-- ==== Sys2Proof/Config.lean ====
section
/-! DEFINITION. What an implementation of FSDP fixes (the parameters of 00_scope.md R6) and the value the spec
leaves free (the contents of BUF after reset). -/

namespace Sys2Proof.Config

/-- The implementation parameters of 00_scope.md R6 that a model takes as arguments. -/
structure Params where
  /-- W_MAX, the largest frame width in pixels; legal 1..511. -/
  wMax : Nat
  /-- H_MAX, the largest frame height in pixels; legal 1..511. -/
  hMax : Nat
deriving DecidableEq, Repr

/-- The legal range of both parameters (00_scope.md R6). -/
abbrev Params.legal (p : Params) : Prop :=
  1 ≤ p.wMax ∧ p.wMax ≤ 511 ∧ 1 ≤ p.hMax ∧ p.hMax ≤ 511

/-- The default parameters, which hold both profiles exactly (00_scope.md R6). -/
def Params.default : Params := { wMax := 246, hMax := 128 }

/-- FREE VALUE. Byte `a` of BUF after the `n`-th reset, before the first START that follows it: "a model must treat
each byte as a free draw, not as 0x00" (70_reset_and_hazards.md R211, 93_implementation_defined.md U2). It has no
body: nothing can be proved of it. The first argument numbers the resets, so that two resets draw independently. -/
opaque freeByte : Nat → Nat → Byte

end Sys2Proof.Config
end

-- -- --

### PROBLEM:
Exactly as they appear, output the line holding "value the spec" and all lines after it through the end of the listing above, and only those.

### EXPECTED OUTPUT:
/-! DEFINITION. What an implementation of FSDP fixes (the parameters of 00_scope.md R6) and the value the spec
leaves free (the contents of BUF after reset). -/

namespace Sys2Proof.Config

/-- The implementation parameters of 00_scope.md R6 that a model takes as arguments. -/
structure Params where
  /-- W_MAX, the largest frame width in pixels; legal 1..511. -/
  wMax : Nat
  /-- H_MAX, the largest frame height in pixels; legal 1..511. -/
  hMax : Nat
deriving DecidableEq, Repr

/-- The legal range of both parameters (00_scope.md R6). -/
abbrev Params.legal (p : Params) : Prop :=
  1 ≤ p.wMax ∧ p.wMax ≤ 511 ∧ 1 ≤ p.hMax ∧ p.hMax ≤ 511

/-- The default parameters, which hold both profiles exactly (00_scope.md R6). -/
def Params.default : Params := { wMax := 246, hMax := 128 }

/-- FREE VALUE. Byte `a` of BUF after the `n`-th reset, before the first START that follows it: "a model must treat
each byte as a free draw, not as 0x00" (70_reset_and_hazards.md R211, 93_implementation_defined.md U2). It has no
body: nothing can be proved of it. The first argument numbers the resets, so that two resets draw independently. -/
opaque freeByte : Nat → Nat → Byte

end Sys2Proof.Config
end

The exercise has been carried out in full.